In the response, the entries must appear exactly as supplied.
──────────
-- ==== Sys2Proof/Laws/Arith.lean ====
section
/-! SUPPORT. One spec lemma per arithmetic function: what the loop of `fold16`, `oc_add` and the byte operations give as numbers. -/

namespace Sys2Proof.Machine

theorem foldLoop_lt (turns x : Nat) : foldLoop turns x < 65536 := by
  induction turns generalizing x with
  | zero => simp only [foldLoop]; omega
  | succ turns ih =>
    simp only [foldLoop]
    split
    · assumption
    · exact ih _

/-- Enough turns are enough: more of them change nothing. -/
theorem foldLoop_enough (turns turns' x : Nat) (h : x ≤ turns) (h' : x ≤ turns') : foldLoop turns x = foldLoop turns' x := by
  induction turns generalizing x turns' with
  | zero =>
    have hx : x = 0 := by omega
    cases turns' <;> simp [foldLoop, hx]
  | succ turns ih =>
    cases turns' with
    | zero =>
      have hx : x = 0 := by omega
      simp [foldLoop, hx]
    | succ turns' =>
      simp only [foldLoop]
      split
      · rfl
      · exact ih _ _ (by omega) (by omega)

theorem fold16_toNat (x : Nat) : (fold16 x).toNat = foldLoop x x := by
  simp only [fold16, BitVec.toNat_ofNat]
  exact Nat.mod_eq_of_lt (foldLoop_lt x x)

theorem ocAdd_toNat (a b : Word) :
    (ocAdd a b).toNat = if a.toNat + b.toNat < 65536 then a.toNat + b.toNat else a.toNat + b.toNat - 65535 := by
  have ha := a.isLt
  have hb := b.isLt
  simp only [ocAdd, BitVec.toNat_add, BitVec.extractLsb'_toNat, BitVec.toNat_setWidth, Nat.shiftRight_eq_div_pow]
  split <;> omega

theorem wordOf_toNat (b0 b1 : Byte) : (wordOf b0 b1).toNat = b0.toNat * 256 + b1.toNat := by
  have h1 := b1.isLt
  simp only [wordOf, BitVec.toNat_append]
  rw [← Nat.shiftLeft_add_eq_or_of_lt h1, Nat.shiftLeft_eq]

theorem highByte_toNat (w : Word) : (highByte w).toNat = w.toNat / 256 := by
  have h := w.isLt
  simp only [highByte, BitVec.extractLsb'_toNat, Nat.shiftRight_eq_div_pow]
  omega

theorem lowByte_toNat (w : Word) : (lowByte w).toNat = w.toNat % 256 := by
  simp only [lowByte, BitVec.extractLsb'_toNat, Nat.shiftRight_zero]

@[simp] theorem wordOf_highByte_lowByte (w : Word) : wordOf (highByte w) (lowByte w) = w := by
  apply BitVec.eq_of_toNat_eq
  rw [wordOf_toNat, highByte_toNat, lowByte_toNat]
  omega

@[simp] theorem highByte_wordOf (b0 b1 : Byte) : highByte (wordOf b0 b1) = b0 := by
  apply BitVec.eq_of_toNat_eq
  have h := b1.isLt
  rw [highByte_toNat, wordOf_toNat]
  omega

@[simp] theorem lowByte_wordOf (b0 b1 : Byte) : lowByte (wordOf b0 b1) = b1 := by
  apply BitVec.eq_of_toNat_eq
  have h := b1.isLt
  rw [lowByte_toNat, wordOf_toNat]
  omega

end Sys2Proof.Machine
end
──────────
## Output for this exercise
-- ==== Sys2Proof/Laws/Arith.lean ====
section
/-! SUPPORT. One spec lemma per arithmetic function: what the loop of `fold16`, `oc_add` and the byte operations give as numbers. -/

namespace Sys2Proof.Machine

theorem foldLoop_lt (turns x : Nat) : foldLoop turns x < 65536 := by
  induction turns generalizing x with
  | zero => simp only [foldLoop]; omega
  | succ turns ih =>
    simp only [foldLoop]
    split
    · assumption
    · exact ih _

/-- Enough turns are enough: more of them change nothing. -/
theorem foldLoop_enough (turns turns' x : Nat) (h : x ≤ turns) (h' : x ≤ turns') : foldLoop turns x = foldLoop turns' x := by
  induction turns generalizing x turns' with
  | zero =>
    have hx : x = 0 := by omega
    cases turns' <;> simp [foldLoop, hx]
  | succ turns ih =>
    cases turns' with
    | zero =>
      have hx : x = 0 := by omega
      simp [foldLoop, hx]
    | succ turns' =>
      simp only [foldLoop]
      split
      · rfl
      · exact ih _ _ (by omega) (by omega)

theorem fold16_toNat (x : Nat) : (fold16 x).toNat = foldLoop x x := by
  simp only [fold16, BitVec.toNat_ofNat]
  exact Nat.mod_eq_of_lt (foldLoop_lt x x)

theorem ocAdd_toNat (a b : Word) :
    (ocAdd a b).toNat = if a.toNat + b.toNat < 65536 then a.toNat + b.toNat else a.toNat + b.toNat - 65535 := by
  have ha := a.isLt
  have hb := b.isLt
  simp only [ocAdd, BitVec.toNat_add, BitVec.extractLsb'_toNat, BitVec.toNat_setWidth, Nat.shiftRight_eq_div_pow]
  split <;> omega

theorem wordOf_toNat (b0 b1 : Byte) : (wordOf b0 b1).toNat = b0.toNat * 256 + b1.toNat := by
  have h1 := b1.isLt
  simp only [wordOf, BitVec.toNat_append]
  rw [← Nat.shiftLeft_add_eq_or_of_lt h1, Nat.shiftLeft_eq]

theorem highByte_toNat (w : Word) : (highByte w).toNat = w.toNat / 256 := by
  have h := w.isLt
  simp only [highByte, BitVec.extractLsb'_toNat, Nat.shiftRight_eq_div_pow]
  omega

theorem lowByte_toNat (w : Word) : (lowByte w).toNat = w.toNat % 256 := by
  simp only [lowByte, BitVec.extractLsb'_toNat, Nat.shiftRight_zero]

@[simp] theorem wordOf_highByte_lowByte (w : Word) : wordOf (highByte w) (lowByte w) = w := by
  apply BitVec.eq_of_toNat_eq
  rw [wordOf_toNat, highByte_toNat, lowByte_toNat]
  omega

@[simp] theorem highByte_wordOf (b0 b1 : Byte) : highByte (wordOf b0 b1) = b0 := by
  apply BitVec.eq_of_toNat_eq
  have h := b1.isLt
  rw [highByte_toNat, wordOf_toNat]
  omega

@[simp] theorem lowByte_wordOf (b0 b1 : Byte) : lowByte (wordOf b0 b1) = b1 := by
  apply BitVec.eq_of_toNat_eq
  have h := b1.isLt
  rw [lowByte_toNat, wordOf_toNat]
  omega

end Sys2Proof.Machine
end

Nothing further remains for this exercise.